• Problem: Nothing but the lines from the top of the following entries through the line with "s.fec := rfl" should be printed, exactly as they are.

• Data to use:
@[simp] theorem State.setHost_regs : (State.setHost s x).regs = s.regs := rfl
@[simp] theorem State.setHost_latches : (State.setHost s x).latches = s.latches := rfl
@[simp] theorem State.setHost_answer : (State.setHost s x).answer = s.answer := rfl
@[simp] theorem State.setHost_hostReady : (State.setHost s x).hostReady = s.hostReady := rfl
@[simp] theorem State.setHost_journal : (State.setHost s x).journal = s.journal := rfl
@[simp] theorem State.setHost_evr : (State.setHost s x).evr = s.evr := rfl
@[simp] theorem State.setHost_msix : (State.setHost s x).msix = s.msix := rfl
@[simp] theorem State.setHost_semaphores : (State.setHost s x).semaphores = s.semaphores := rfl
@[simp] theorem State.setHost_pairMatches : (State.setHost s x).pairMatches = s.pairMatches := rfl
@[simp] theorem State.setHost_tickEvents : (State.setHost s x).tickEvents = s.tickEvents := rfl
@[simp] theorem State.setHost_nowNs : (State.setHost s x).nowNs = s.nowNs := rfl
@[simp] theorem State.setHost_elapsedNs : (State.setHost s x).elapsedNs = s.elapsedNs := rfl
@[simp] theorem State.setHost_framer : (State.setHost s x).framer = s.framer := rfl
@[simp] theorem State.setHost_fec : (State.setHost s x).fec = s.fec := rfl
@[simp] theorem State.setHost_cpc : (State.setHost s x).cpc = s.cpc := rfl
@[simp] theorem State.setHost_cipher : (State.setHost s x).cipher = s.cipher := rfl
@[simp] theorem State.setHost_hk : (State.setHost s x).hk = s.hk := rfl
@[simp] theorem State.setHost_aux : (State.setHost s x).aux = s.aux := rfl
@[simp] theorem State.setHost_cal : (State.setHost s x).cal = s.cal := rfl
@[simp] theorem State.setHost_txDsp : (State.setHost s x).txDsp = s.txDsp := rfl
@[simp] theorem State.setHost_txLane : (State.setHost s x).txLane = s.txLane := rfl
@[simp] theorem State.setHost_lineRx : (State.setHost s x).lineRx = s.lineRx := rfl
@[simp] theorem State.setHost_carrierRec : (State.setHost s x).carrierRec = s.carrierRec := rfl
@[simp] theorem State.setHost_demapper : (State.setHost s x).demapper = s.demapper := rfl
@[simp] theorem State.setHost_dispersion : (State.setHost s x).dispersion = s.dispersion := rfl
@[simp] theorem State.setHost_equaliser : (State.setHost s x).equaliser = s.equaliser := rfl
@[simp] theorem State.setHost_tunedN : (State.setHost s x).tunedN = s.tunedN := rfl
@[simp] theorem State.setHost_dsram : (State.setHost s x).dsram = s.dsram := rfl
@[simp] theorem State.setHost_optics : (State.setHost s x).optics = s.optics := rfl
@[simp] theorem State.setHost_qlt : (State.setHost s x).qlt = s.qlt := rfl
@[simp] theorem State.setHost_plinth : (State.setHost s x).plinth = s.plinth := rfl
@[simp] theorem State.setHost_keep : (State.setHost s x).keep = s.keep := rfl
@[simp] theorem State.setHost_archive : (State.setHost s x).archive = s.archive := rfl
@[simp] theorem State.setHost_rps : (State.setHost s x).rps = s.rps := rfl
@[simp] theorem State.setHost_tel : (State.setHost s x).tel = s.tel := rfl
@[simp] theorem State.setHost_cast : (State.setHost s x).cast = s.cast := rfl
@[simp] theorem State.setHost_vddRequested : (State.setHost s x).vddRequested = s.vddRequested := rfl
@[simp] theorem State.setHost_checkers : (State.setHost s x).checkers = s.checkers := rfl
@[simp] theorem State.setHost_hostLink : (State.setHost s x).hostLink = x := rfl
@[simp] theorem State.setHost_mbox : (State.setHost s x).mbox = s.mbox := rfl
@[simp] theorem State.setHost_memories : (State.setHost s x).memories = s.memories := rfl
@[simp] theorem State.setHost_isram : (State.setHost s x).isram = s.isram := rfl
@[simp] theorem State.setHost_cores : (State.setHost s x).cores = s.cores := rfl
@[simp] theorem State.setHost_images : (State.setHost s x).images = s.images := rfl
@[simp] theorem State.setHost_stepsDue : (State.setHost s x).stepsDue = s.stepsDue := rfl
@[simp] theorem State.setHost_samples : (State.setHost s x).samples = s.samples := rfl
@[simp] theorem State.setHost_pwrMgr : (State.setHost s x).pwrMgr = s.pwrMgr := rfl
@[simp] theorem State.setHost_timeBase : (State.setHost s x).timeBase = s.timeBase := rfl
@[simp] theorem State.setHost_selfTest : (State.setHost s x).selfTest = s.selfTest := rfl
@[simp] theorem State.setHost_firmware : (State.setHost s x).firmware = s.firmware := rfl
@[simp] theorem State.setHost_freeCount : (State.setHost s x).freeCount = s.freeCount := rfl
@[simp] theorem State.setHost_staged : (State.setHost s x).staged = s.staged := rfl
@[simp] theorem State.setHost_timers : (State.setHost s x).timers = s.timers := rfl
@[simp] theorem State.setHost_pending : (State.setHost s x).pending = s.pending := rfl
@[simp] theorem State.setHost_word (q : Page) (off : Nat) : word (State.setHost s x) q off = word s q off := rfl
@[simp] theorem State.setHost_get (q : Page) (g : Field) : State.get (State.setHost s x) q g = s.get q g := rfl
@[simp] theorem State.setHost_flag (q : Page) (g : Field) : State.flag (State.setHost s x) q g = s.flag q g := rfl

• Response to this task:
@[simp] theorem State.setHost_regs : (State.setHost s x).regs = s.regs := rfl
@[simp] theorem State.setHost_latches : (State.setHost s x).latches = s.latches := rfl
@[simp] theorem State.setHost_answer : (State.setHost s x).answer = s.answer := rfl
@[simp] theorem State.setHost_hostReady : (State.setHost s x).hostReady = s.hostReady := rfl
@[simp] theorem State.setHost_journal : (State.setHost s x).journal = s.journal := rfl
@[simp] theorem State.setHost_evr : (State.setHost s x).evr = s.evr := rfl
@[simp] theorem State.setHost_msix : (State.setHost s x).msix = s.msix := rfl
@[simp] theorem State.setHost_semaphores : (State.setHost s x).semaphores = s.semaphores := rfl
@[simp] theorem State.setHost_pairMatches : (State.setHost s x).pairMatches = s.pairMatches := rfl
@[simp] theorem State.setHost_tickEvents : (State.setHost s x).tickEvents = s.tickEvents := rfl
@[simp] theorem State.setHost_nowNs : (State.setHost s x).nowNs = s.nowNs := rfl
@[simp] theorem State.setHost_elapsedNs : (State.setHost s x).elapsedNs = s.elapsedNs := rfl
@[simp] theorem State.setHost_framer : (State.setHost s x).framer = s.framer := rfl
@[simp] theorem State.setHost_fec : (State.setHost s x).fec = s.fec := rfl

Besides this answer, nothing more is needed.